▸ **WORK INSTRUCTION**: Beneath this task are records; print exactly the stretch of them from the line with "(vals : List Vec)" through the line with "operation in flight. -/", both ends included.

*** Opening DATA FOR REVIEW ***

-- ==== Sys2Proof/Machine/State.lean ====
section
/-!
DEFINITION. Machine/State.lean: everything the manual gives the package, as plain data, and the package right after
POR_N is released (State.reset).
-/
namespace Sys2Proof.Machine

/-! ## Sparse contents -/

/-- A sparse content: keys strictly rising, no entry equal to what an unlisted key reads as. -/
abbrev SMap (α : Type) := List (Nat × α)
/-- Memory: address and byte. An unlisted byte reads as 0 (log 4). -/
abbrev Memory := SMap Byte
/-- Registers by port address; an unlisted register reads as its reset value. -/
abbrev RegMap := SMap Word

/-! ## Engine -/

/-- The ports of one functional unit (Table 3-3), each 128 bits wide here and cut to its own width by every write. -/
structure UnitPorts where
  a  : Vec := 0
  b  : Vec := 0
  c  : Vec := 0
  q  : Vec := 0
  q1 : Vec := 0
deriving DecidableEq, Repr

/-- A fault of an operation: cause, FADDR and CDETAIL of Table 12-1. -/
structure OpFault where
  cause   : Nat
  faddr   : Word
  cdetail : Word
deriving DecidableEq, Repr

/-- The response of a fabric access (R26, R317). -/
inductive Resp where
  /-- The access was made; the data read, little-endian. -/
  | ok (data : Nat)
  /-- Bus error: 0 reserved range or no register, 1 target response, 2 uncorrectable ECC (Table 12-1). -/
  | bus (kind : Nat)
  /-- The bank's owner code, found not to admit the master (R165). -/
  | owner (code : Nat)
  /-- Partition refusal, reason 11 (R380). -/
  | part
  /-- Register world refusal, reason 12 (R374). -/
  | world
  /-- Register level refusal (R374, R123). -/
  | level
  /-- Misaligned register access (R123). -/
  | misaligned
  /-- Capability: CDETAIL[3:0] 1 refused at the target, 2 no outbound token (R394). -/
  | cap (code : Nat)
  /-- The access is accepted and held at its target, which acknowledges later (R295, R257, R179). -/
  | held
deriving DecidableEq, Repr

/-- A fabric request of an engine (R317): the translated access and the unit it serves. -/
structure FabReq where
  write  : Bool
  /-- 40-bit fabric address. -/
  addr   : Nat
  /-- Length in bytes. -/
  len    : Nat
  /-- Byte strobes, bit j for byte j. -/
  strobe : Nat
  data   : Nat
  /-- Outbound token for a remote address (R394). -/
  token  : Nat
  /-- Address in the data space, for FADDR. -/
  va     : Word
  /-- Level of the code that asks (R123). -/
  sup    : Bool := true
  /-- It is the request of a `pio` operation (R123). -/
  pio    : Bool := false
deriving DecidableEq, Repr

/-- Who waits for a fabric response. -/
inductive FabUse where
  /-- The operation with this number in the engine's list of operations in flight. -/
  | op (id : Nat)
  /-- A line fill of the instruction (true) or data cache (R180). -/
  | fill (instr : Bool) (line : Nat)
  /-- A store-buffer drain (R182). -/
  | drain
  /-- A remote in captured at exception entry: frame offset of its kind-2 word (R356). -/
  | capture (frameOff : Nat)
  /-- A read that a page walk or a gate check needs (R330, R384): fabric address and length. -/
  | table (addr len : Nat)
  /-- An access abandoned after its grant; its data is discarded (R329). -/
  | discard
  /-- A write abandoned after its grant: every run of its bytes is still made (R329, R353). -/
  | rest
deriving DecidableEq, Repr

/-- The outstanding fabric transaction of an engine (R318). -/
structure FabOut where
  req  : FabReq
  use  : FabUse
  /-- none until the target has answered. -/
  resp : Option Resp
deriving DecidableEq, Repr

/-- Where an access that passed its checks goes: nowhere (no active byte), the own scratchpad at a local address, the fabric, or
not yet known, because its page has still to be walked. -/
inductive Spot where
  | none
  | own (x : Nat)
  | fab (r : FabReq)
  | walk
deriving DecidableEq, Repr

/-- One access of an `lsu` or `vlsu` operation: data-space address, length, byte strobes, data of a store, and the element or
field that it is (R118, R147, R149), with the outcome of its checks as they stand at the trigger (R165, R168, R383). -/
structure MemPart where
  va     : Word
  len    : Nat
  strobe : Nat
  data   : Nat
  elem   : Nat
  /-- Bytes by which the operation's own address misses its natural alignment (R178). -/
  off    : Nat := 0
  spot   : Spot := .none
  bad    : Option OpFault := none
deriving DecidableEq, Repr

/-- What an operation in flight does when its stages fall due (R49). -/
inductive OpAct where
  /-- Nothing at delivery: what it does has been done, or it has failed. -/
  | store
  /-- Writes q at delivery. -/
  | writeQ
  /-- Writes q0 and q1 at delivery (div). -/
  | writeQQ
  /-- A local `in` or `out`: the access is made at delivery (R122). -/
  | pioIn (port : Nat)
  | pioOut (port : Nat) (v : Word)
  /-- An instruction-space read or write, made at delivery (R125). -/
  | ixuRd (addr : Nat)
  | ixuWr (addr : Nat) (v : Word)
  /-- A write of a sys register, in force at delivery (R132). -/
  | sysWr (n : Nat) (v : Word)
  /-- A write of the launch register (R236). -/
  | setl (t : Dword)
  /-- A structure load: registers v(n), v(n+1) in cycle s + 5, the others in s + 6 (R147). -/
  | vstruct (n : Nat) (vals : List Vec)
  /-- A load, store or element sequence on the own scratchpad: accesses still to make, each in its port ec, and what it has read so
  far, oldest first (R149, R170). -/
  | seq (load : Bool) (parts : List MemPart) (got : List Nat)
  /-- A variable-latency access: the accesses still to make, the first of them in progress, and the bytes of each access made,
  oldest first (R51, R177). -/
  | mem (load : Bool) (parts : List MemPart) (got : List Nat)
  /-- A variable-latency load whose data is complete; it delivers no earlier than a load of the own scratchpad would. -/
  | ready (got : List Nat)
  /-- A variable-latency `in` or `out` at a remote port: the request (R122). -/
  | rpio (req : FabReq)
deriving DecidableEq, Repr

/-- An operation in flight. -/
structure Op where
  /-- Number of the operation on its engine, rising in trigger order. -/
  id     : Nat
  unit   : Nat
  opcode : Nat
  slot   : Nat
  /-- PC of the triggering bundle. -/
  pc     : Word
  /-- Schedule cycles since the trigger (R49). -/
  age    : Nat
  /-- Latency; 0 for a variable-latency operation (R51). -/
  lat    : Nat
  act    : OpAct
  q      : Vec := 0
  q1     : Vec := 0
  flags  : BitVec 4 := 0
  /-- The trap condition holds and becomes known at this age (R367). -/
  trapAt : Option Nat := none
  /-- Re-triggered with NT = 1: raises no trap (R370). -/
  nt     : Bool := false
  /-- A fault and the age at which it is found (R346). -/
  fault  : Option (Nat × OpFault) := none
  /-- Long-operation count of R354: 0, 1, or 2 for a remote in. -/
  long   : Nat := 0
  /-- Bundles issued since the trigger (R367). -/
  dist   : Nat := 0
  /-- Engine cycle of the trigger (R66). -/
  ecAt   : Nat := 0
  /-- Schedule cycle of the trigger (R119). -/
  cyc    : Nat := 0
  /-- What a load keeps of its operands until its data has come: an address, or the first register of a structure load. -/
  arg    : Nat := 0
  /-- First register of a structure load, taken at the trigger (R147). -/
  reg    : Nat := 0
  /-- Level of the code that triggered it. -/
  sup    : Bool := true
  /-- A line fill for it has failed: it makes its accesses itself (R146, R186). -/
  direct : Bool := false
  /-- The code that triggered it has been left by a return: its bundles no longer count (R368). -/
  away   : Bool := false
  /-- Uses of ports of the own scratchpad: age and bank (Table 6-3). -/
  uses   : List (Nat × Nat) := []
  /-- Bytes that younger own stores have replaced since the trigger, as they were: a load takes these, and a store leaves these
  addresses alone (R119). -/
  shadow : SMap Byte := []
deriving DecidableEq, Repr

/-- An owed arithmetic trap (R367). -/
structure Owed where
  /-- Number of the operation, and schedule cycles since its condition became known. -/
  id     : Nat
  age    : Nat
  dist   : Nat
  pc     : Word
  unit   : Nat
  opcode : Nat
  slot   : Nat
  flags  : BitVec 4
  /-- The code that triggered it has been left by a return (R368). -/
  away   : Bool := false
deriving DecidableEq, Repr

/-- A translation-buffer entry (R333, R336): 4 KiB or 4 MiB, global, rights, physical page base. -/
structure TlbEnt where
  big   : Bool
  glob  : Bool
  /-- VA[31:12] (low 10 bits 0 for a 4 MiB entry). -/
  vpn   : Nat
  /-- Physical base of the page. -/
  pa    : Nat
  /-- U, X, W, R in bits 3 to 0. -/
  rights : BitVec 4
deriving DecidableEq, Repr

/-- A branch-target-buffer entry (R67). -/
structure BtbEnt where
  pc     : Word
  target : Word
  count  : Nat
deriving DecidableEq, Repr

/-- A store-buffer entry: 16-byte block, byte mask, data, and the store's own address and width (R182, R183). -/
structure SbEnt where
  block : Nat
  mask  : Nat
  data  : Nat
  addr  : Nat
  len   : Nat
  token : Nat
deriving DecidableEq, Repr

/-- A cache line of 64 bytes: line address and contents (R180). -/
structure CLine where
  line : Nat
  data : List Byte
deriving DecidableEq, Repr

/-- Power state of the vector unit (R155, R156). -/
inductive VPwr where
  | on | asleep | waking
deriving DecidableEq, Repr

/-- The master whose outstanding transaction waits for a target that holds it. -/
inductive Waiter where
  | engine (e : EngineId)
  | channel (c : ChanId)
  /-- A chain request or the host, with the count of epochs and keys committed when it was checked (R392). -/
  | outer (gen : Nat)
deriving DecidableEq, Repr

*** Closing DATA FOR REVIEW ***

▸ **SOLVED PROBLEM**:
  | vstruct (n : Nat) (vals : List Vec)
  /-- A load, store or element sequence on the own scratchpad: accesses still to make, each in its port ec, and what it has read so
  far, oldest first (R149, R170). -/
  | seq (load : Bool) (parts : List MemPart) (got : List Nat)
  /-- A variable-latency access: the accesses still to make, the first of them in progress, and the bytes of each access made,
  oldest first (R51, R177). -/
  | mem (load : Bool) (parts : List MemPart) (got : List Nat)
  /-- A variable-latency load whose data is complete; it delivers no earlier than a load of the own scratchpad would. -/
  | ready (got : List Nat)
  /-- A variable-latency `in` or `out` at a remote port: the request (R122). -/
  | rpio (req : FabReq)
deriving DecidableEq, Repr

/-- An operation in flight. -/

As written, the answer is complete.